■ ACTIVITY
The records below must be returned in full and unaltered.
>>
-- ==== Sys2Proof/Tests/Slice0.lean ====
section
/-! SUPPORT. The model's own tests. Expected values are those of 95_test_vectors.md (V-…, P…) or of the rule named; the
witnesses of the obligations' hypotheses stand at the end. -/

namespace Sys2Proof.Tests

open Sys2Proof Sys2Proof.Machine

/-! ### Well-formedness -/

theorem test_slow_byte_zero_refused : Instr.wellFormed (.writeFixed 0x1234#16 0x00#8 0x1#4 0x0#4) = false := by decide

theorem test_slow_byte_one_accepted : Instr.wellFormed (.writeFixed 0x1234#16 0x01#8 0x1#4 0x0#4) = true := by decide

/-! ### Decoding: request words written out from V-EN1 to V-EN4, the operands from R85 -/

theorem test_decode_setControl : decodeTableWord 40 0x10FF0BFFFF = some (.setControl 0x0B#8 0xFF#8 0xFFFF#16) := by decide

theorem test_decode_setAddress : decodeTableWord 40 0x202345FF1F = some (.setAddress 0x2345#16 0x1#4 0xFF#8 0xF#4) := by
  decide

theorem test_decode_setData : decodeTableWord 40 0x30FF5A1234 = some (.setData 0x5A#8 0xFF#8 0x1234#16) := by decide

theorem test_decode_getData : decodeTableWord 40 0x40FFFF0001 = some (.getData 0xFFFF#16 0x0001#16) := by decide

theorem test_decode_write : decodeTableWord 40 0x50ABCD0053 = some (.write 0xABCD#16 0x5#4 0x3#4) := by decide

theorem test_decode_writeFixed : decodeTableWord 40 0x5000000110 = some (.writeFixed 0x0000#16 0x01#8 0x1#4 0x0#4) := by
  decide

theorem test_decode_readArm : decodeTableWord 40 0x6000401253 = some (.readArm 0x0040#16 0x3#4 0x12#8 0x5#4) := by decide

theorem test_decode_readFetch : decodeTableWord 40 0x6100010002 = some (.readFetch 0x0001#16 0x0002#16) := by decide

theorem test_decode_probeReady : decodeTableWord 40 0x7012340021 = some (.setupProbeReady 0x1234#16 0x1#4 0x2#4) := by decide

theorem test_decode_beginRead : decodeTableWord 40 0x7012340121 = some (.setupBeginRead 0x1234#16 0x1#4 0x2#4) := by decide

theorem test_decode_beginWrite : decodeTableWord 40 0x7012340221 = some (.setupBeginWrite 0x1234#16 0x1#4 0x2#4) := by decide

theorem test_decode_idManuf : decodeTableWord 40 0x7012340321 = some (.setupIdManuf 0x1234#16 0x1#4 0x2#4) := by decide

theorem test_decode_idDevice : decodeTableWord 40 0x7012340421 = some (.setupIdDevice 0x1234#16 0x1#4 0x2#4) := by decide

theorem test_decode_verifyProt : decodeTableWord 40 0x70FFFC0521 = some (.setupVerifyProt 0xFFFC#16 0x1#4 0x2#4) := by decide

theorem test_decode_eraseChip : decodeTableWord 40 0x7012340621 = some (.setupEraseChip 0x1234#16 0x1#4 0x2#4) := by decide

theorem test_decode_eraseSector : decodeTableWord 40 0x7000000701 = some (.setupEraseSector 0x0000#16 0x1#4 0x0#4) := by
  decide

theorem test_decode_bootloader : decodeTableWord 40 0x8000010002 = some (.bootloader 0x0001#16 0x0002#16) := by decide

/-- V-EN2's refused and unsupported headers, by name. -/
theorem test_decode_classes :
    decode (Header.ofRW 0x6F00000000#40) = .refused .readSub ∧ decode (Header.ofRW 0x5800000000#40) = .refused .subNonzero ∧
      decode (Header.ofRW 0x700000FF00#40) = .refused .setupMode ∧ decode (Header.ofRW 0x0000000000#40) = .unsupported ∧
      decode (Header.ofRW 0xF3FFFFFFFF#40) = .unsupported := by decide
<<
■ TASK SOLUTION
-- ==== Sys2Proof/Tests/Slice0.lean ====
section
/-! SUPPORT. The model's own tests. Expected values are those of 95_test_vectors.md (V-…, P…) or of the rule named; the
witnesses of the obligations' hypotheses stand at the end. -/

namespace Sys2Proof.Tests

open Sys2Proof Sys2Proof.Machine

/-! ### Well-formedness -/

theorem test_slow_byte_zero_refused : Instr.wellFormed (.writeFixed 0x1234#16 0x00#8 0x1#4 0x0#4) = false := by decide

theorem test_slow_byte_one_accepted : Instr.wellFormed (.writeFixed 0x1234#16 0x01#8 0x1#4 0x0#4) = true := by decide

/-! ### Decoding: request words written out from V-EN1 to V-EN4, the operands from R85 -/

theorem test_decode_setControl : decodeTableWord 40 0x10FF0BFFFF = some (.setControl 0x0B#8 0xFF#8 0xFFFF#16) := by decide

theorem test_decode_setAddress : decodeTableWord 40 0x202345FF1F = some (.setAddress 0x2345#16 0x1#4 0xFF#8 0xF#4) := by
  decide

theorem test_decode_setData : decodeTableWord 40 0x30FF5A1234 = some (.setData 0x5A#8 0xFF#8 0x1234#16) := by decide

theorem test_decode_getData : decodeTableWord 40 0x40FFFF0001 = some (.getData 0xFFFF#16 0x0001#16) := by decide

theorem test_decode_write : decodeTableWord 40 0x50ABCD0053 = some (.write 0xABCD#16 0x5#4 0x3#4) := by decide

theorem test_decode_writeFixed : decodeTableWord 40 0x5000000110 = some (.writeFixed 0x0000#16 0x01#8 0x1#4 0x0#4) := by
  decide

theorem test_decode_readArm : decodeTableWord 40 0x6000401253 = some (.readArm 0x0040#16 0x3#4 0x12#8 0x5#4) := by decide

theorem test_decode_readFetch : decodeTableWord 40 0x6100010002 = some (.readFetch 0x0001#16 0x0002#16) := by decide

theorem test_decode_probeReady : decodeTableWord 40 0x7012340021 = some (.setupProbeReady 0x1234#16 0x1#4 0x2#4) := by decide

theorem test_decode_beginRead : decodeTableWord 40 0x7012340121 = some (.setupBeginRead 0x1234#16 0x1#4 0x2#4) := by decide

theorem test_decode_beginWrite : decodeTableWord 40 0x7012340221 = some (.setupBeginWrite 0x1234#16 0x1#4 0x2#4) := by decide

theorem test_decode_idManuf : decodeTableWord 40 0x7012340321 = some (.setupIdManuf 0x1234#16 0x1#4 0x2#4) := by decide

theorem test_decode_idDevice : decodeTableWord 40 0x7012340421 = some (.setupIdDevice 0x1234#16 0x1#4 0x2#4) := by decide

theorem test_decode_verifyProt : decodeTableWord 40 0x70FFFC0521 = some (.setupVerifyProt 0xFFFC#16 0x1#4 0x2#4) := by decide

theorem test_decode_eraseChip : decodeTableWord 40 0x7012340621 = some (.setupEraseChip 0x1234#16 0x1#4 0x2#4) := by decide

theorem test_decode_eraseSector : decodeTableWord 40 0x7000000701 = some (.setupEraseSector 0x0000#16 0x1#4 0x0#4) := by
  decide

theorem test_decode_bootloader : decodeTableWord 40 0x8000010002 = some (.bootloader 0x0001#16 0x0002#16) := by decide

/-- V-EN2's refused and unsupported headers, by name. -/
theorem test_decode_classes :
    decode (Header.ofRW 0x6F00000000#40) = .refused .readSub ∧ decode (Header.ofRW 0x5800000000#40) = .refused .subNonzero ∧
      decode (Header.ofRW 0x700000FF00#40) = .refused .setupMode ∧ decode (Header.ofRW 0x0000000000#40) = .unsupported ∧
      decode (Header.ofRW 0xF3FFFFFFFF#40) = .unsupported := by decide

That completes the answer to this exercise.